Ляки ведь птица хорошо грамотная: чуть что не так, одно какое перышко не в порядке, — нипочем чучелу не поверит. Всех манщиков носами к ветру ставишь, чтобы перо на них, не дай бог, не заершилось.

Всё у себя по всей строгости организовал, по всем правилам, как полагается. И с ночи засел в засаду.

Чуть рассветать стало, слышу — ляк-ляк-ляк-ляк-ляк!.. — потянули. Спервоначалу высоко где-то летели, чуть до земли голоса их доносились.

У меня и вабик с собой — дудочка такая короткая. Поманю, поманю их гусиным голосом, — да нет, не снижаются! Тянут себе в поднебесье караван за караваном.

А как хорошенько развиднялось, так и стали к моим манщикам подваливать, — знай не зевай! Рядом садятся, — гляди только, не ошибись, которое чучело, который живой ляк.

Я по ним бью проворно, время не теряю. Гусь — он ведь птица веская, он на подъем тяжел. Пока стадечко на крыло станет, я из второй, из запасной двустволки еще два выстрела дать успею.
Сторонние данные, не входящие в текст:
-- ==== Sys2Proof/Config.lean ====
section
/-!
DEFINITION. The implementation parameters of 00_scope.md R5 as one structure, the constraints R5 puts on them, and the one
free value of the model. The parameter VALUES of this hardware are `Sys2Proof.config` in Sys2Proof/Decode.lean: they stand
there because a test of the real machine could show one of them wrong, and only that file and Machine/ can be mended later.
-/

namespace Sys2Proof

/-- `BYTE_ORDER` of a data word in data memory (R5, R62; D4). -/
inductive ByteOrder where
  | big
  | little
deriving DecidableEq, Repr

/-- `MISALIGNED_POLICY` (R5, R69; D5, U1): perform the access on bytes `ea .. ea+3`, or treat it as outside the specified
behaviour. -/
inductive MisalignedPolicy where
  | perform
  | refuse
deriving DecidableEq, Repr

/-- The parameters of R5. XLEN, NREGS, ILEN and PCLEN are fixed by the types (`Word`, `RegIndex`). -/
structure Config where
  /-- `IMEM_BYTES`. -/
  imemBytes : Nat
  /-- `DMEM_BYTES`. -/
  dmemBytes : Nat
  /-- `BYTE_ORDER`. -/
  byteOrder : ByteOrder
  /-- `MISALIGNED_POLICY`. -/
  misaligned : MisalignedPolicy
  /-- `REG_RESET`. -/
  regReset : Word
  /-- `JR_SHIFT`. -/
  jrShift : Nat
  /-- `HALT_WORD`. -/
  haltWord : Word
  /-- `OP_RTYPE`. -/
  opRtype : Opcode
  /-- `OP_J`. -/
  opJ : Opcode
  /-- `OP_BEQ`. -/
  opBeq : Opcode
  /-- `OP_ADDI`. -/
  opAddi : Opcode
  /-- `OP_ORI`. -/
  opOri : Opcode
  /-- `OP_LW`. -/
  opLw : Opcode
  /-- `OP_SW`. -/
  opSw : Opcode
  /-- `FN_SLL`. -/
  fnSll : Funct
  /-- `FN_SRL`. -/
  fnSrl : Funct
  /-- `FN_SRA`. -/
  fnSra : Funct
  /-- `FN_JR`. -/
  fnJr : Funct
  /-- `FN_ADD`. -/
  fnAdd : Funct
  /-- `FN_SUB`. -/
  fnSub : Funct
  /-- `FN_AND`. -/
  fnAnd : Funct
  /-- `FN_OR`. -/
  fnOr : Funct
  /-- `FN_NOR`. -/
  fnNor : Funct
  /-- `FN_SLT`. -/
  fnSlt : Funct
deriving DecidableEq, Repr

/-- `IMEM_SLOTS = IMEM_BYTES / 4` (R30). -/
def Config.imemSlots (c : Config) : Nat := c.imemBytes / 4

/-- The opcode values of the catalog (R100), EXIT's whole word apart. -/
def Config.opcodes (c : Config) : List Opcode :=
  [c.opRtype, c.opJ, c.opBeq, c.opAddi, c.opOri, c.opLw, c.opSw]

/-- The funct values of the catalog's R-format entries (R100). -/
def Config.functs (c : Config) : List Funct :=
  [c.fnSll, c.fnSrl, c.fnSra, c.fnJr, c.fnAdd, c.fnSub, c.fnAnd, c.fnOr, c.fnNor, c.fnSlt]

/-- The constraints of R5, with the two values its table derives from the source (`OP_RTYPE` = 0 and `FN_SLL` = 0). -/
abbrev Config.Valid (c : Config) : Prop :=
  0 < c.imemBytes ∧ c.imemBytes % 4 = 0 ∧ c.imemBytes ≤ 2 ^ 28 ∧
  1000 ≤ c.dmemBytes ∧ c.dmemBytes < 2 ^ 31 ∧
  c.haltWord ≠ 0 ∧ c.haltWord.extractLsb' 26 6 ∉ c.opcodes ∧
  c.opcodes.Nodup ∧ c.functs.Nodup ∧ c.opRtype = 0 ∧ c.fnSll = 0

/-- The wording of the description of a violated unused field, given the field's name and what was found there: a FREE
VALUE, any text (30_encoding.md R99; 93_implementation_defined.md U6; log 19). -/
opaque Config.describeViolation (field : List Char) (found : Nat) : List Char

end Sys2Proof
end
Густо валит ляк: пока ружье перезаряжаешь, — уж новое стадо приземляется.

Раз я замешкался с ружьями: гильзу в дуле заело. Глядь, — а стадечко чеквоев уж тут как тут. Рассыпались по берегу.

Гляжу — один красавец шею к земле да как зашипит на чучелу! Так в бой и лезет, несмотря что у меня серый гусак был чуть не вдвое больше ростом этого задиры.

Гляжу — подскочил да тюк серого клювом в бок! Так дал, что чучело мое повалилось на песок кверх ногами.

А чеквой весь расщеперился, перья дыбом — и пошел, и пошел, вокруг него гоголем! Еще бы: вон какого дядю сшиб! И опять шею к земле и шипит: «Вставай, дескать, еще получишь!»

Чучело, само собой, лежит себе, не шелохнется. Это было то чучело, которое с вытянутой шеей. Лежит в самом, сказать, неправдоподобном положении, на спине, как ни одна птица никогда не ляжет.

А этот чудак его обхаживает, — никак не сообразит, что перед ним чучело! — всё его на бой вызывает.

Вот и толкуй про гусей, что умная птица. Какой уж тут ум, когда чучелу от живой птицы отличить не умеет!

— Тугодумы они, птицы-то, — зашумели охотники. — Взять хоть тетеревей. Тоже ведь осенью ладно к чучелам подваливают. Ну, с издали они, понятно, видят на голой березе подобия косачей да тетерек, — к ним и летят, доверяют. А рассядутся кругом по веткам, — сидят и глядят: будто так, будто и не так? Будто это тетерева, а будто и не тетерева — кто их знает? А пока думают, тут мы…

— Ничего они не думают! — сердито прервал Панферыч. — Сидят себе и лупят глаза на чучела, только и всего. Кабы думали, так враз бы улетели. Вот и этот чудак — чеквой-то мой — ходил, ходил вокруг поваленного чучела, — видит, тот не встает, сигнала ему к драке не подает, — он и завял. Отошел в сторонку, — перья у него на спине улеглись, — и давай травку щипать у себя под ногами как ни в чем не бывало.

Выходит, значит, пока стояло чучело в позе: на двух ногах и шея к земле опущена — «к драке готов!» — так было оно врагом, живым гусаком. А лежит это же самое чучело кверх томаршками, не шевелится, — как будто оно никогда и птицей не было.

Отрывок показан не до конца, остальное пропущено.